We build this stuff by trusting each other as friends, and that is
done on an international level. If anything, the layers and volume of
trust involved in software development should decrease trust. Oh
right, let's hear some of that "many eyes" crap again. [..] All the
many eyes are apparently attached to a lot of hands that type lots of
words about many eyes, and never actually audit code.
If anything, the collaborative model we use should _decrease_ trust,
[..]
Before anyone gets the wrong idea, I'm not trying to attack any individual here. But so many software vulnerabilities, goto fail included, Heartbleed included, have caused such angry response from people. That the bug was trivial. It should've been caught by static analysis, smart compilers, correct review process, careful third party readers, TDD, UFOs, ADHD, <insert favorite tech here>. It is easy to say all that in hindsight, because you are for most part right. So why weren't these techniques used?

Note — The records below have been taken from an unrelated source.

@[simp] theorem State.raise_sched (s : State) (f : FpFlags) : (s.raise f).sched = s.sched := rfl
@[simp] theorem State.raise_focus (s : State) (f : FpFlags) : (s.raise f).focus = s.focus := rfl
@[simp] theorem State.raise_cur (s : State) (f : FpFlags) : (s.raise f).cur = s.cur := rfl
@[simp] theorem State.raise_ctx (s : State) (f : FpFlags) : (s.raise f).ctx = s.ctx := rfl
@[simp] theorem State.raise_late (s : State) (f : FpFlags) : (s.raise f).late = s.late := rfl
@[simp] theorem State.raise_tick (s : State) (f : FpFlags) : (s.raise f).tick = s.tick := rfl
@[simp] theorem State.raise_power (s : State) (f : FpFlags) : (s.raise f).power = s.power := rfl
@[simp] theorem State.raise_time (s : State) (f : FpFlags) : (s.raise f).time = s.time := rfl
@[simp] theorem State.raise_clusters (s : State) (f : FpFlags) : (s.raise f).clusters = s.clusters := rfl
@[simp] theorem State.raise_die0 (s : State) (f : FpFlags) : (s.raise f).die0 = s.die0 := rfl
@[simp] theorem State.raise_die1 (s : State) (f : FpFlags) : (s.raise f).die1 = s.die1 := rfl
@[simp] theorem State.raise_slices (s : State) (f : FpFlags) : (s.raise f).slices = s.slices := rfl
@[simp] theorem State.raise_parts (s : State) (f : FpFlags) : (s.raise f).parts = s.parts := rfl
@[simp] theorem State.raise_rules (s : State) (f : FpFlags) : (s.raise f).rules = s.rules := rfl
@[simp] theorem State.raise_chans (s : State) (f : FpFlags) : (s.raise f).chans = s.chans := rfl
@[simp] theorem State.raise_phys (s : State) (f : FpFlags) : (s.raise f).phys = s.phys := rfl
@[simp] theorem State.raise_ctxBase (s : State) (f : FpFlags) : (s.raise f).ctxBase = s.ctxBase := rfl
@[simp] theorem State.raise_hostNo (s : State) (f : FpFlags) : (s.raise f).hostNo = s.hostNo := rfl
@[simp] theorem State.raise_fwGrants (s : State) (f : FpFlags) : (s.raise f).fwGrants = s.fwGrants := rfl
@[simp] theorem State.raise_saves (s : State) (f : FpFlags) : (s.raise f).saves = s.saves := rfl
@[simp] theorem State.raise_access (s : State) (f : FpFlags) : (s.raise f).access = s.access := rfl
@[simp] theorem State.raise_ranges (s : State) (f : FpFlags) : (s.raise f).ranges = s.ranges := rfl
@[simp] theorem State.raise_refusals (s : State) (f : FpFlags) : (s.raise f).refusals = s.refusals := rfl
@[simp] theorem State.raise_seq (s : State) (f : FpFlags) : (s.raise f).seq = s.seq := rfl
@[simp] theorem State.raise_msgs (s : State) (f : FpFlags) : (s.raise f).msgs = s.msgs := rfl
@[simp] theorem State.raise_backs (s : State) (f : FpFlags) : (s.raise f).backs = s.backs := rfl
@[simp] theorem State.raise_accs (s : State) (f : FpFlags) : (s.raise f).accs = s.accs := rfl
@[simp] theorem State.raise_links (s : State) (f : FpFlags) : (s.raise f).links = s.links := rfl
@[simp] theorem State.raise_greqs (s : State) (f : FpFlags) : (s.raise f).greqs = s.greqs := rfl
@[simp] theorem State.raise_walks (s : State) (f : FpFlags) : (s.raise f).walks = s.walks := rfl
@[simp] theorem State.raise_gresps (s : State) (f : FpFlags) : (s.raise f).gresps = s.gresps := rfl
@[simp] theorem State.raise_gid (s : State) (f : FpFlags) : (s.raise f).gid = s.gid := rfl
@[simp] theorem State.raise_traps (s : State) (f : FpFlags) : (s.raise f).traps = s.traps := rfl
@[simp] theorem State.raise_posts (s : State) (f : FpFlags) : (s.raise f).posts = s.posts := rfl
@[simp] theorem State.raise_cmds (s : State) (f : FpFlags) : (s.raise f).cmds = s.cmds := rfl
@[simp] theorem State.raise_cmdId (s : State) (f : FpFlags) : (s.raise f).cmdId = s.cmdId := rfl
@[simp] theorem State.raise_peers (s : State) (f : FpFlags) : (s.raise f).peers = s.peers := rfl
@[simp] theorem State.raise_aborts (s : State) (f : FpFlags) : (s.raise f).aborts = s.aborts := rfl
@[simp] theorem State.raise_netErrs (s : State) (f : FpFlags) : (s.raise f).netErrs = s.netErrs := rfl
@[simp] theorem State.raise_collEnds (s : State) (f : FpFlags) : (s.raise f).collEnds = s.collEnds := rfl
@[simp] theorem State.raise_abortsOut (s : State) (f : FpFlags) : (s.raise f).abortsOut = s.abortsOut := rfl
@[simp] theorem State.raise_queues (s : State) (f : FpFlags) : (s.raise f).queues = s.queues := rfl
@[simp] theorem State.raise_groups (s : State) (f : FpFlags) : (s.raise f).groups = s.groups := rfl
@[simp] theorem State.raise_packets (s : State) (f : FpFlags) : (s.raise f).packets = s.packets := rfl
@[simp] theorem State.raise_replays (s : State) (f : FpFlags) : (s.raise f).replays = s.replays := rfl
@[simp] theorem State.raise_paired (s : State) (f : FpFlags) : (s.raise f).paired = s.paired := rfl
@[simp] theorem State.raise_secure (s : State) (f : FpFlags) : (s.raise f).secure = s.secure := rfl
@[simp] theorem State.raise_errs (s : State) (f : FpFlags) : (s.raise f).errs = s.errs := rfl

You can't blame the developers for everything, they have work on their hands and you are not entitled to anything more from them. You also can't trust developers. If there's sloppy code, someone has to notice it and point it out. Someone has to fix it. If there are sloppy development practices and it is evident that the upstream developers do not care, someone has to notice that and let the world know. Then maybe create a fork and try to do better.

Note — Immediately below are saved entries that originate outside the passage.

/-- Reading X, Y and Z comes down to reading the three fields in order. -/
theorem readAll_fields {s : State} {sh : Shape} {e : Fields} {o : Opnds} {w : Window} {r : Vals × State}
    (h : s.readAll sh e o w = .ok r) : ∃ s1 s2,
      s.readField w o.f (sh.xUse e).reads sh.xv o.x = .ok (r.1.x, s1)
      ∧ s1.readField w o.f (sh.yUse e).reads sh.yv o.y = .ok (r.1.y, s2)
      ∧ s2.readField w o.f (e.zp && sh.z == ZUse.src) sh.zv o.z = .ok (r.1.z, r.2) := by
  have tail : ∀ {r : Vals × State}, (match s.readField w o.f (sh.xUse e).reads sh.xv o.x with
      | .error st => (.error st : Except Stop (Vals × State))
      | .ok (x, s) =>
        match s.readField w o.f (sh.yUse e).reads sh.yv o.y with
        | .error st => .error st
        | .ok (y, s) =>
          match s.readField w o.f (e.zp && sh.z == ZUse.src) sh.zv o.z with
          | .error st => .error st
          | .ok (z, s) => .ok ({ x := x, y := y, z := z }, s)) = .ok r → ∃ s1 s2,
      s.readField w o.f (sh.xUse e).reads sh.xv o.x = .ok (r.1.x, s1)
      ∧ s1.readField w o.f (sh.yUse e).reads sh.yv o.y = .ok (r.1.y, s2)
      ∧ s2.readField w o.f (e.zp && sh.z == ZUse.src) sh.zv o.z = .ok (r.1.z, r.2) := by
    intro r h
    split at h
    · cases h
    · rename_i h1
      split at h
      · cases h
      · rename_i h2
        split at h
        · cases h
        · rename_i h3
          cases h
          exact ⟨_, _, h1, h2, h3⟩
  unfold State.readAll at h
  cases ht : sh.target e o <;> simp only [ht] at h
  all_goals
    try dsimp only at h
    generalize (_ ++ _ ++ _ : List Stop) = gone at h
    cases gone with
    | cons st l => cases h
    | nil =>
      dsimp only at h
      generalize (s.ctx == 0 && _ : Bool) = g at h
      cases g
      · simp only [Bool.false_eq_true, if_false] at h
        first
          | exact tail h
          | (split at h
             · cases h
             · exact tail h)
      · cases h

theorem kept_readAll {s : State} {sh : Shape} {e : Fields} {o : Opnds} {w : Window} {r : Vals × State}
    (h : s.readAll sh e o w = .ok r) : Kept s r.2 := by
  obtain ⟨s1, s2, h1, h2, h3⟩ := readAll_fields h
  exact (kept_readField h1).trans ((kept_readField h2).trans (kept_readField h3))

theorem same_readAll {s : State} {sh : Shape} {e : Fields} {o : Opnds} {w : Window} {r : Vals × State}
    (h : s.readAll sh e o w = .ok r) : Same s r.2 := by
  obtain ⟨s1, s2, h1, h2, h3⟩ := readAll_fields h
  exact (same_readField h1).trans ((same_readField h2).trans (same_readField h3))

theorem same_dropAsm (s : State) (p k : Nat) : Same s (s.dropAsm p k) := ⟨rfl, rfl, rfl⟩

theorem same_begin {s t : State} {i : Instr} (h : s.begin i = some t) : Same s t := by
  unfold State.begin at h
  split at h
  · cases h
  · rename_i c sh _
    have hs : Same s (if isWaitInsn c then s.dropAsm s.cur s.ctx else s) := by
      split
      · exact same_dropAsm _ _ _
      · exact Same.refl s
    dsimp only at h
    obtain ⟨u, hu⟩ : ∃ u, u = (if isWaitInsn c then s.dropAsm s.cur s.ctx else s) := ⟨_, rfl⟩
    rw [← hu] at h hs
    refine hs.trans ?_
    split at h
    · split at h
      · cases h
      · cases h; exact ⟨rfl, rfl, rfl⟩
    · cases h; exact Same.refl _

theorem starts_same {s : State} {i : Instr} {vs : Vals} {t : State} (h : s.starts i = some (vs, t)) :
    Same s t ∧ t.late = false := by
  unfold State.starts at h
  split at h
  · rename_i hi
    have hl : s.late = false := by
      unfold State.issues at hi
      split at hi
      · cases hi
      · simp at hi; exact hi.2
    split at h
    · rename_i hb
      split at h
      · cases h
      · rename_i hr; cases h
        have := (same_begin hb).trans (same_readAll hr)
        exact ⟨this, this.2.2.trans hl⟩
    · cases h
  · cases h

theorem cx_dropAsm (s : State) : ∃ b, (s.dropAsm s.cur s.ctx).cx = { s.cx with tsw := s.cx.tsw ||| b } := by
  unfold State.cx State.me State.dropAsm
  simp only [State.modCore_cur, State.modCore_ctx, State.core_modCore_self, Core.context_modContext_self]
  exact ⟨_, rfl⟩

So anyone capable of reviewing code and diffs: please try to do it if you haven't before. Try to do more if you're already doing it. And remeber, you do not have to be an expert programmer to notice a duplicated goto fail line.
Or if you can write tests, why don't you contribute?
OK, do the codecs in C if it's the only way to meet performance requirements. But the rest must be written in a language that's reasonably analyzable statically, and with adequate abstractions. Seriously, have you looked at the filthy mess of leaky abstractions that OpenSSL's BIO system is? How many bugs could be found and/or planted by a 3-letters agency in that crap? Is there anyone who's comfortable with its #ifdef labyrinths?
Finally, I don't think you can retrofit clarity in OpenSSL any better than you could, say, retrofit virus-resilience in a Microsoft OS that hasn't been originally designed for hostile network environments. I used to believe OpenSSL was made messy in order to sell consulting hours, since Snowden I have a more paranoid hypothesis.